Here's how the Times frames the story:

"Cold, bubbly, sweet soda, long the American Champagne, is becoming product non grata in more places these days. Schools are removing sugary soft drinks from vending machines at a faster pace, and local governments from San Antonio to Boston are stepping up efforts to take them out of public facilities as the nation’s concerns about obesity and its costs grow.

"Last year, the average American drank slightly under two sodas a day, a drop in per capita consumption of about 16 percent since the peak in 1998, according to Beverage Digest, a trade publication.

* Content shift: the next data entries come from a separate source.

-- ==== Sys2Proof/Machine/Flags.lean ====
section
/-!
DEFINITION. The flag computations of the AQ24: the block, region and chip status words with their error lines (R381),
and the making of a fault record by the collector: its class (R380), its suppression (R385), the bittern pin (R386),
its fields (R390), and its bytes (Table 14-7).
-/

namespace Sys2Proof.Machine

open Sys2Proof

/-! ## Detectors -/

/-- Where a detector lies (R382): a cell, a block, a region, or a chip unit by its chip status bit and unit number. -/
inductive Site where
  | cell (b c : Nat)
  | block (b : Nat)
  | region (r : Nat)
  | chip (bit unit : Nat)
  deriving DecidableEq, Repr

/-- Source ID: level × 0x1000 plus an index (R382). -/
def Site.source : Site → BitVec 16
  | .cell b c => BitVec.ofNat 16 (16 * b + c)
  | .block b => BitVec.ofNat 16 (0x1000 + b)
  | .region r => BitVec.ofNat 16 (0x2000 + r)
  | .chip i u => BitVec.ofNat 16 (0x3000 + 32 * i + u)

/-! Chip status bits (Table 14-5). -/
namespace Chip
def crossbar : Nat := 4
def lockstep : Nat := 5
def clock : Nat := 6
def voltage : Nat := 7
def thermal : Nat := 8
def dram0 : Nat := 9
def pcie : Nat := 11
def fovar : Nat := 12
def sedge : Nat := 13
def frontEnd : Nat := 14
def output : Nat := 15
def portA : Nat := 16
def portB : Nat := 17
def extFault : Nat := 18
def carrMap : Nat := 19
def controlSram : Nat := 20
def timeBase : Nat := 21
def otpFirmware : Nat := 22
def ceSeen : Nat := 24
end Chip

/-! Block status bits (Table 14-3). -/
namespace BlockBit
def accResidue : Nat := 16
def memoryUe : Nat := 17
def memoryCe : Nat := 18
def stateParity : Nat := 19
def sluiceParity : Nat := 20
def windowResidue : Nat := 21
def treeResidue : Nat := 25
end BlockBit

/-! Region status bits (Table 14-4). -/
namespace RegionBit
def fabric : Nat := 20
def multicast : Nat := 21
def detection : Nat := 22
def arbiter : Nat := 23
def crossbarPort : Nat := 24
def cacheTag : Nat := 25
end RegionBit

/-! Record classes (Table 14-2). -/
namespace Cls
def ce : BitVec 8 := 0
def ucc : BitVec 8 := 1
def ucf : BitVec 8 := 2
def saf : BitVec 8 := 3
def fence : BitVec 8 := 4
def info : BitVec 8 := 5
end Cls

/-! Detector codes (Table 14-8). -/
namespace Det
def residueCheck : BitVec 8 := 0x01
def residueAdder : BitVec 8 := 0x02
def memoryEcc : BitVec 8 := 0x03
def dramEcc : BitVec 8 := 0x04
def weakPage : BitVec 8 := 0x05
def pathParity : BitVec 8 := 0x06
def stateParity : BitVec 8 := 0x07
def carrMap : BitVec 8 := 0x08
def lockstep : BitVec 8 := 0x09
def clockMonitor : BitVec 8 := 0x0A
def voltageMonitor : BitVec 8 := 0x0B
def thermal : BitVec 8 := 0x0C
def sedgePort : BitVec 8 := 0x0D
def fovarPort : BitVec 8 := 0x0E
def collective : BitVec 8 := 0x0F
def stripeFallback : BitVec 8 := 0x10
def fallbackPoison : BitVec 8 := 0x11
def outputWrite : BitVec 8 := 0x12
def residencyRefill : BitVec 8 := 0x13
def mappingStore : BitVec 8 := 0x14
def extFault : BitVec 8 := 0x15
def fieldTest : BitVec 8 := 0x16
def remap : BitVec 8 := 0x17
def pcie : BitVec 8 := 0x18
def firmwareImage : BitVec 8 := 0x19
def frontEndCheck : BitVec 8 := 0x1A
def outputCheck : BitVec 8 := 0x1B
def detectionCheck : BitVec 8 := 0x1C
def stagingFault : BitVec 8 := 0x1D
end Det

/-! Outcome codes (Table 14-9). -/
namespace Outc
def none : BitVec 8 := 0
def corrected : BitVec 8 := 1
def contained : BitVec 8 := 2
def transient : BitVec 8 := 3
def checkerFault : BitVec 8 := 4
def datapathFault : BitVec 8 := 5
def inconclusive : BitVec 8 := 6
def notReplayed : BitVec 8 := 7
def fenced : BitVec 8 := 8
def testPass : BitVec 8 := 9
def testFail : BitVec 8 := 10
def shed : BitVec 8 := 11
end Outc

/-- The unit a UCF record names, for R380: whether it serves a safety-relevant pipeline. -/
inductive Served where
  | nobody
  | block (b : Nat)
  | port (p : Nat)
  | pipe (p : Nat)
  | region (r : Nat)
  deriving DecidableEq, Repr

/-- What a detector reports to the collector. -/
structure FaultInfo where
  cls : BitVec 8
  detector : BitVec 8
  outcome : BitVec 8 := 0
  site : Site
  served : Served := .nobody
  /-- Bits of the block and region status words that it sets (its site says whose). -/
  blockBits : List Nat := []
  regionBits : List Nat := []
  /-- Bits of the chip status word beside its site's own. -/
  chipBits : List Nat := []
  /-- The suppression window that covers it (R385). -/
  suppressed : Option SuppressedUnit := none
  location : Nat := 100
  region : Option Nat := none
  block : Option Nat := none
  cell : Option Nat := none
  pipeline : Option Nat := none
  frame : Option (BitVec 32) := none
  stripe : Option Nat := none
  status : BitVec 16 := 0
  address : Option Nat := none
  address2 : Option Nat := none
  operandDigest : Option (BitVec 64) := none
  captureId : Option (BitVec 32) := none
  /-- When its detector fired, where the report comes later (R371, R383). -/
  found : Option Time := none
  /-- The command that its SEQ completes, and the data before it (R392). -/
  reply : Option (Ticket × List Byte) := none
  deriving DecidableEq, Repr

/-! ## Pipelines that a unit serves (R214, R380) -/

/-- SAFETY of STRIPE_CONFIG (Table 08-6). -/
def PipeSettings.safety (p : PipeSettings) : Bool := p.stripe.getLsbD 19
/-- PRIORITY of STRIPE_CONFIG. -/
def PipeSettings.priority (p : PipeSettings) : Nat := bits 23 20 p.stripe
/-- PIPELINE_SET (Table 08-7). -/
def Pipe.setMask (p : Pipe) : Nat := bits 47 32 p.set
def Pipe.setRegion (p : Pipe) : Nat := bits 17 16 p.set
def Pipe.mapped (p : Pipe) : Bool := p.set.getLsbD 10
def Pipe.mappingId (p : Pipe) : Nat := bits 9 0 p.set
/-- PIPELINE_SOURCE: the sedge port, or none for 0xFF (Table 02-17). -/
def Pipe.sourcePort (p : Pipe) : Option Nat := if bits 7 0 p.source = 0xFF then none else some (bits 7 0 p.source)
/-- STREAMING or STOPPING: it still carries started frames (R380). -/
def Pipe.carrying (p : Pipe) : Bool := p.stream = .streaming || p.stream = .stopping

/-- Whether a pipeline's PIPELINE_SET names a block. -/
def Pipe.names (p : Pipe) (b : Nat) : Bool := p.setRegion == b / 16 && p.setMask.testBit (b % 16)

/-- Whether a unit serves pipeline `p` (R380). -/
def State.serves (s : State) (u : Served) (p : Nat) : Bool :=
  match u with
  | .nobody => false
  | .block b => (s.pipe p).setRegion == b / 16 && (s.pipe p).blocks.getLsbD (b % 16)
  | .port n => (s.pipe p).sourcePort == some n
  | .pipe q => p == q
  | .region r => (s.pipe p).setRegion == r

/-- A unit serves a safety-relevant pipeline that is STREAMING or STOPPING (R380). -/
def State.servesSafety (s : State) (u : Served) : Bool :=
  (List.range 24).any fun p => (s.pipe p).live.safety && (s.pipe p).carrying && s.serves u p

/-! ## Status words (R381) -/

/-- Latch a chip status bit: it is set, and FAULT_TIMES takes the device time, set before or not (R381). -/
def State.setChip (s : State) (i : Nat) : State :=
  { s with faults := { s.faults with
      status := s.faults.status ||| BitVec.ofNat 64 (2 ^ i)
      times := Tab.set (fun _ => 0) s.faults.times i s.time } }

/-- Set a bit of a region's status word; the chip latches the region's summary bit when it goes from 0 to 1 (R381). -/
def State.setRegionBit (s : State) (r i : Nat) : State :=
  let x := s.region r
  let s' := s.setRegion r { x with status := x.status ||| BitVec.ofNat 32 (2 ^ i) }
  if x.status.getLsbD i then s' else s'.setChip r

/-- A unit goes into a state of Table 14-6: its detectors are fenced (R385). -/
def State.suppress (s : State) (u : SuppressedUnit) : State :=
  { s with faults := { s.faults with
      suppressed := (s.faults.suppressed.filter fun x => x.unit != u) ++ [{ unit := u, ends := none }] } }

/-- That state has ended: the window lasts 1 µs more (R385). -/
def State.suppressTail (s : State) (u : SuppressedUnit) : State :=
  { s with faults := { s.faults with
      suppressed := (s.faults.suppressed.filter fun x => x.unit != u) ++ [{ unit := u, ends := some (s.time + 1000) }] } }

/-- A unit is in a state of Table 14-6, or its window has not ended (R385). -/
def State.isSuppressed (s : State) (u : SuppressedUnit) : Bool :=
  s.faults.suppressed.any (fun x => x.unit == u && x.ends.all fun e => s.time.toNat ≤ e.toNat) ||
    match u with
    | .sedge p => (s.port p).state == .disabled
    | _ => false

/-- Set a W1C bit of a block's status word; on 0 to 1 the block pulses its error line, which the region latches in
BLOCK bit b mod 16 (R381) unless the block is under suppression (R385). -/
def State.setBlockBit (s : State) (b i : Nat) : State :=
  let x := s.block b
  let s' := s.setBlock b { x with status := x.status ||| BitVec.ofNat 32 (2 ^ i) }
  if x.status.getLsbD i || s.isSuppressed (.block (Fin.ofNat 64 b)) then s' else s'.setRegionBit (b / 16) (b % 16)

/-! ## Fields of a record (R390) -/

/-- The ACLK divider in force: /8 under a droop or AVSBus clamp, else the steady divider (R401, Table 15-2). -/
def State.aclkCode (s : State) (r : Nat) : Nat :=
  if (s.region r).droopClamped || s.health.avsFault then 3 else (s.region r).liveDiv.toNat

/-- Divider codes 0 to 3 are /4, /5, /6 and /8 (Table 15-2). -/
def dividerOf (code : Nat) : Nat := if code = 0 then 4 else if code = 1 then 5 else if code = 2 then 6 else 8

/-- MARGIN: the location's margin in ps, from 0, saturating at 255 (Table 14-7; log 9). -/
def marginByte (m : BitVec 16) : BitVec 8 := BitVec.ofNat 8 (min 255 m.toInt.toNat)

/-- Accumulated stress in whole hours. -/
def Location.stressHours (l : Location) : BitVec 32 := BitVec.ofNat 32 (l.stress / 2 ^ 40)

/-- Whether a class drives the pin: SAF always, CE, UCC and UCF by PIN_CLASSES (R386, Table 14-13). -/
def Collector.pinClass (c : Collector) (k : BitVec 8) : Bool := k == Cls.saf || (k.toNat < 3 && c.alarmConfig.getLsbD k.toNat)

/-- The class the collector gives a record: FENCE under suppression (R385), SAF for a UCF on a unit that serves a
streaming safety-relevant pipeline (R380), else its detector's. -/
def State.classOf (s : State) (f : FaultInfo) : BitVec 8 :=
  if f.suppressed.any s.isSuppressed && f.cls != Cls.info then Cls.fence
  else if f.cls == Cls.ucf && s.servesSafety f.served then Cls.saf
  else f.cls

/-- The record a detector's report becomes, before its release gives it SEQ and CONCURRENT. -/
def State.mkRecord (s : State) (f : FaultInfo) (cls : BitVec 8) : Record :=
  let l := s.location f.location
  let at_ := f.found.getD s.time
  { cls := cls, concurrent := false, capture := f.captureId.isSome, pin := s.faults.pinClass cls, seq := 0
    time := at_, source := f.site.source, detector := f.detector, outcome := f.outcome, region := f.region
    block := f.block, cell := f.cell, pipeline := f.pipeline, frame := f.frame, stripe := f.stripe
    status := f.status, address := f.address.map (BitVec.ofNat 64), address2 := f.address2.map (BitVec.ofNat 64)
    fen := BitVec.ofNat 64 (s.base.tickNumber at_.toNat), operandDigest := f.operandDigest, temp := l.temp
    voltage := s.health.senseMv, aclkDiv := f.region.map fun r => BitVec.ofNat 8 (dividerOf (s.aclkCode r))
    margin := marginByte l.margin, hours := s.health.hours, stress := l.stressHours, eol := l.eol
    captureId := f.captureId, toA := s.faults.alarmConfig.getLsbD (24 + cls.toNat), toB := s.faults.alarmConfig.getLsbD (16 + cls.toNat)
    reply := f.reply }

/-- The status bits of a record: those of its site and the class's SEEN bit; none for FENCE and INFO (R381). -/
def State.setStatusFor (s : State) (f : FaultInfo) (cls : BitVec 8) : State :=
  if cls == Cls.fence || cls == Cls.info then s else
    let s := match f.site with
      | .cell b _ => f.blockBits.foldl (fun s i => s.setBlockBit b i) s
      | .block b => f.blockBits.foldl (fun s i => s.setBlockBit b i) s
      | .region r => f.regionBits.foldl (fun s i => s.setRegionBit r i) s
      | .chip i _ => s.setChip i
    (f.chipBits ++ [Chip.ceSeen + cls.toNat]).foldl State.setChip s

/-- Word of FAULT_COUNTERS for a class (Table 14-14). -/
def classCounter (cls : BitVec 8) : Option Nat := if cls.toNat ≤ 4 then some cls.toNat else none

/-- The pin and HOLD for a record made now: a pin-visible record asserts ALARM_N, sets HOLD and restarts the 20 µs
minimum low time (R386). -/
def Collector.assertPin (c : Collector) (now : Time) : Collector :=
  { c with hold := true, pinLow := true, pinUntil := now + 20000 }

/-- Start-up is past stage 3 (Table 16-6). -/
def State.pastCheck (s : State) : Bool := s.phase == .ready || (s.phase == .starting && decide (s.faults.startsAt.toNat ≤ s.now))

/-- The collector makes a record (R380 to R386): class, counters, status bits, pin; the record waits for release. It
runs from stage 4 of start-up (R436). -/
def State.fault (s : State) (f : FaultInfo) : State :=
  if s.faults.up then
    let cls := s.classOf f
    let rec_ := s.mkRecord f cls
    let s := s.setStatusFor f cls
    let c := s.faults
    let c := { c with held := c.held ++ [rec_]
                      counters := (classCounter cls).elim c.counters c.counters.bump }
    { s with faults := if rec_.pin then c.assertPin s.time else c }
  else s

/-- A record made at an earlier time. -/
def State.faultAt (s : State) (t : Time) (f : State → State) : State := { f { s with time := t } with time := s.time }


/-! ## The bytes of a record (Table 14-7) -/

/-- A field of `n` bytes: all ones when it does not apply. -/
def optBytes (n : Nat) (v : Option Nat) : List Byte := leBytes n (v.getD (2 ^ (8 * n) - 1))

/-- PART, GRADE, STEPPING and the straps (Table 12-12). -/
def State.deviceId (s : State) : Nat :=
  0x0A24 * 2 ^ 48 + s.fw.otp.grade.toNat * 2 ^ 40 + s.fw.otp.stepping.toNat * 2 ^ 32 + s.straps.devId.toNat * 2 ^ 21
    + s.straps.bootSrc.toNat * 2 ^ 19 + (if s.straps.mgmtMode then 2 ^ 18 else 0)

/-- FLAGS: CONCURRENT, CAPTURE, PIN. -/
def Record.flags (r : Record) : Nat :=
  (if r.concurrent then 1 else 0) + (if r.capture then 2 else 0) + (if r.pin then 4 else 0)

/-- Bytes 0 to 123. -/
def State.recordBody (s : State) (r : Record) : List Byte :=
  leBytes 2 1 ++ [r.cls, BitVec.ofNat 8 r.flags] ++ leBytes 4 r.seq.toNat ++ leBytes 8 r.time.toNat
    ++ leBytes 2 r.source.toNat ++ [r.detector, r.outcome] ++ optBytes 1 r.region ++ optBytes 1 r.block
    ++ optBytes 1 r.cell ++ optBytes 1 r.pipeline ++ optBytes 4 (r.frame.map BitVec.toNat) ++ optBytes 2 r.stripe
    ++ leBytes 2 r.status.toNat ++ optBytes 8 (r.address.map BitVec.toNat) ++ optBytes 8 (r.address2.map BitVec.toNat)
    ++ leBytes 8 s.deviceId ++ leBytes 8 r.fen.toNat ++ optBytes 8 (r.operandDigest.map BitVec.toNat)
    ++ leBytes 2 r.temp.toNat ++ leBytes 2 r.voltage.toNat ++ optBytes 1 (r.aclkDiv.map BitVec.toNat) ++ [r.margin]
    ++ zeros 2 ++ leBytes 4 r.hours.toNat ++ leBytes 4 r.stress.toNat ++ leBytes 4 r.eol.toNat
    ++ optBytes 4 (r.captureId.map BitVec.toNat) ++ leBytes 16 s.fw.otp.serial.toNat ++ zeros 12

/-- The 128 bytes of a record, with their CRC-32C. -/
def State.recordBytes (s : State) (r : Record) : List Byte :=
  s.recordBody r ++ leBytes 4 (crc32c (s.recordBody r)).toNat

end Sys2Proof.Machine
end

"What began as a slow decline accelerated in the middle of the last decade and now threatens some of the best-known brands in the business. Coke and Pepsi are relying more than ever on the 'flat' drinks and bottled waters in their portfolios and on increases in the price of sodas, forcing die-hard drinkers to pay more to feed their sugar habits."

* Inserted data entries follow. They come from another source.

/-! ## Errors that the endpoint and the Ethernet ports report (R365, Table 14-1) -/

/-- The endpoint reports an uncorrectable error through AER (Table 11-7, Table 14-8); its class is Table 14-1's, its outcome DESIGN
CHOICE (log 72). -/
def pcieFault : FaultInfo :=
  { cls := Cls.ce, detector := Det.pcie, outcome := Outc.none, site := .chip Chip.pcie 0, location := 94 }

/-- With an error that AER reports, its record. -/
def State.noteAer (s : State) (aer : Bool) : State := if aer then s.fault pcieFault else s

/-! ## Uncached accesses to device virtual space -/

/-- What the read of one granule gives: bytes and whether they are poisoned; a refusal by a peer, or one that cannot be reached; or a
page that faults. -/
inductive DeviceRead where
  | data (d : List Byte) (bad : Bool)
  | refused
  | fault
  deriving DecidableEq, Repr

/-- A host page is read (R306): the request leaves while the link is up, and its completion is in the findings; a poisoned, failed or
missing one delivers poison (R276). -/
def State.readHost (s : State) (g a : Nat) (f : MemFindings) : DeviceRead × State :=
  if s.mem.pcieLink then
    let n := s.mem.nextTag
    let s := { s with mem := { s.mem with nextTag := n + 1 } }.send (.hostRead (BitVec.ofNat 52 a) 64 n)
    match f.remote.find? fun x => x.granule == g with
    | some x => (.data ((x.data ++ zeros 64).take 64) (x.ep || x.failed), (if x.ep then s.countPcie 2 else s).noteAer x.aer)
    | none => (.data (zeros 64) true, s)
  else (.data (zeros 64) true, s)

/-- A peer's window is read: the READ_REQ leaves, and the READ_DATA or the refusal is in the findings (log 68). -/
def State.readPeer (s : State) (via : Nat × BitVec 64) (g dev w i : Nat) (ep : BitVec 16) (f : MemFindings) : DeviceRead × State :=
  if s.reachable dev then
    let s := s.sendPeer via dev w i ep true false [] .early
    match (f.remote.find? fun x => x.granule == g).filter fun x => !x.failed with
    | some x => (.data ((x.data ++ zeros 64).take 64) x.ep, s)
    | none => (.refused, s)
  else (.refused, s)

/-- Read a granule of device virtual space, as an entry translates it, by an agent that is not cached. -/
def State.readVia (s : State) (via : Nat × BitVec 64) (g : Nat) (f : MemFindings) (who : Reader) : DeviceRead × State :=
  let who := { who with va := some (64 * g) }
  let r := match targetBy via.2 (64 * g) false with
    | .local_ pa _ => let x := s.readGranule (pa / 64) f who
                      (DeviceRead.data x.1.1 x.1.2, x.2)
    | .host a => s.readHost g a f
    | .peer dev w i ep => s.readPeer via g dev w i ep f
    | .fault => (.fault, s)
  match r.1 with
  | .data d bad => let h := r.2.transit f g who
                   (.data d (bad || h.1), h.2)
  | x => (x, r.2)

/-- Read a granule of device virtual space by an agent that is not cached. -/
def State.readDevice (s : State) (g : Nat) (f : MemFindings) (who : Reader) : DeviceRead × State :=
  let s := s.meetEntry (64 * g) f.carr
  s.readVia (s.via (64 * g)) g f who

/-- Read `n` bytes of device virtual space by an agent that is not cached, granule by granule: the bytes and whether one is poisoned;
none at a fault or a refusal. -/
def State.readVa (s : State) (va n : Nat) (f : MemFindings) (who : Reader) : Option (List Byte × Bool) × State :=
  (pieces n va (zeros n)).foldl (fun (acc, s) (g, o, d) =>
    match acc with
    | none => (none, s)
    | some x => match s.readDevice g f who with
      | (.data y bad, s) => (some (x.1 ++ slice y o d.length, x.2 || bad), s)
      | (_, s) => (none, s)) (some ([], false), s)

/-- The bytes and poison of a peer's granule that a write covers in part: as the same command last wrote it, else as a read of it
answers; a WRITE frame carries whole granules (Table 13-2; DESIGN CHOICE, log 71). -/
def State.peerGranule (s : State) (via : Nat × BitVec 64) (g dev w i : Nat) (ep : BitVec 16) (f : MemFindings) : DeviceRead × State :=
  match s.out.reverse.findSome? fun o => match o with
    | .fovar _ x _ _ => if x.type = 0 ∧ x.dst.toNat = dev ∧ x.window.toNat = w ∧ x.offset.toNat = i then some x else none
    | _ => none with
  | some x => (.data x.payload x.poison, s)
  | none => s.readPeer via g dev w i ep f

/-- Write a part of a granule to a peer's window. -/
def State.writePeer (s : State) (via : Nat × BitVec 64) (g o : Nat) (d : List Byte) (poisoned : Bool) (u : PeerUse) (f : MemFindings) (dev w i : Nat)
    (ep : BitVec 16) : Bool × State :=
  let put := fun (s : State) (bad : Bool) (x : List Byte) => (true, s.sendPeer via dev w i ep false bad x u)
  if !s.reachable dev then (false, s)
  else if d.length = 64 then put s poisoned d
  else match s.peerGranule via g dev w i ep f with
    | (.data x bad, s) => put s (bad || poisoned) (x.take o ++ d ++ x.drop (o + d.length))
    | (_, s) => (false, s)

/-- Write a part of a granule of local DRAM from outside every region's cache, invalidating the line in each (the walker's own too:
DESIGN CHOICE, log 70). Accesses are to whole granules: a part is a read-modify-write, whose read may find an error (R289 to R291). -/
def State.writeLocal (s : State) (g o : Nat) (d : List Byte) (poisoned : Bool) (f : MemFindings) (who : Reader) : State :=
  let s := if d.length = 64 then s else (s.readGranule g f who).2
  (s.writeGranule g o d poisoned).invalidateOthers none g

/-- One piece of an uncached write to device virtual space, translated once (R303): local DRAM is written; a host page becomes a PCIe write with EP as the data's poison (R276), a peer page a WRITE
frame; a fault, an unreachable peer or a down PCIe link drops it. -/
def State.writeVaPiece (s : State) (g o : Nat) (d : List Byte) (poisoned : Bool) (u : PeerUse) (f : MemFindings) : Bool × State :=
  let s := s.meetEntry (64 * g) f.carr
  let via := s.via (64 * g)
  match targetBy via.2 (64 * g + o) true with
  | .local_ pa _ => (true, s.writeLocal (pa / 64) o d poisoned f { u.reader with va := some (64 * g) })
  | .host a =>
    if s.mem.pcieLink then
      (true, (if poisoned then s.countPcie 3 else s).send (.hostWrite (BitVec.ofNat 52 a) d poisoned))
    else (false, s)
  | .peer dev w i ep => s.writePeer via g o d poisoned u f dev w i ep
  | .fault => (false, s)

/-- An uncached write to device virtual space: whether every piece of it went through. -/
def State.writeVa (s : State) (va : Nat) (data : List Byte) (poisoned : Bool) (u : PeerUse) (f : MemFindings := .none) : Bool × State :=
  (pieces data.length va data).foldl (fun (ok, s) (g, o, d) =>
    let (k, s) := s.writeVaPiece g o d poisoned u f
    (ok && k, s)) (true, s)

/-! ## MSI-X (Table 11-7, R307) -/

/-- A byte of BAR 2's two structures. -/
def MemSys.msixByte (m : MemSys) (o : Nat) : Byte := Tab.get msixReset m.msix o

/-- Write such a byte. -/
def MemSys.putMsix (m : MemSys) (o : Nat) (x : Byte) : MemSys := { m with msix := Tab.set msixReset m.msix o x }

/-- The mask bit of a vector: bit 0 of its vector control (PRESUMED, log 67). -/
def MemSys.masked (m : MemSys) (v : Nat) : Bool := (m.msixByte (16 * v + 12)).getLsbD 0

/-- The pending bit of a vector. -/
def MemSys.isPending (m : MemSys) (v : Nat) : Bool := (m.msixByte (0x8000 + v / 8)).getLsbD (v % 8)

/-- Set or clear it. -/
def MemSys.setPending (m : MemSys) (v : Nat) (on : Bool) : MemSys :=
  let x := m.msixByte (0x8000 + v / 8)
  let bit := BitVec.ofNat 8 (2 ^ (v % 8))
  m.putMsix (0x8000 + v / 8) (if on then x ||| bit else x &&& ~~~bit)

/-- An MSI-X message leaves the endpoint while the PCIe link is up (Table 11-7); while its vector is masked, it becomes pending
instead. While PCIE_PERST_N holds the endpoint in reset, it is lost (R458). -/
def State.interrupt (s : State) (v : BitVec 11) : State :=
  if s.mem.perstLow then s
  else if s.mem.masked v.toNat then { s with mem := s.mem.setPending v.toNat true }
  else if s.mem.pcieLink then s.send (.msix v) else s

end Sys2Proof.Machine
end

While industry insiders say that they believe the carbonated business will continue to grow, albeit more slowly than in the past, they also concede, according to the , that "unless the industry stumbles upon what it calls the holy grail, an all-natural sweetener with no calories, the future is going to be more firmly anchored in noncarbonated drinks."

Anti-obesity advocates, on the other hand, seem thrilled about the shift, though they also are "worried about what may be taking the place of carbonated soft drinks in the American diet. They note the increasing appetite for energy drinks, loaded with sugar as well as caffeine, and noncarbonated sports drinks, which may have as much sugar as sodas."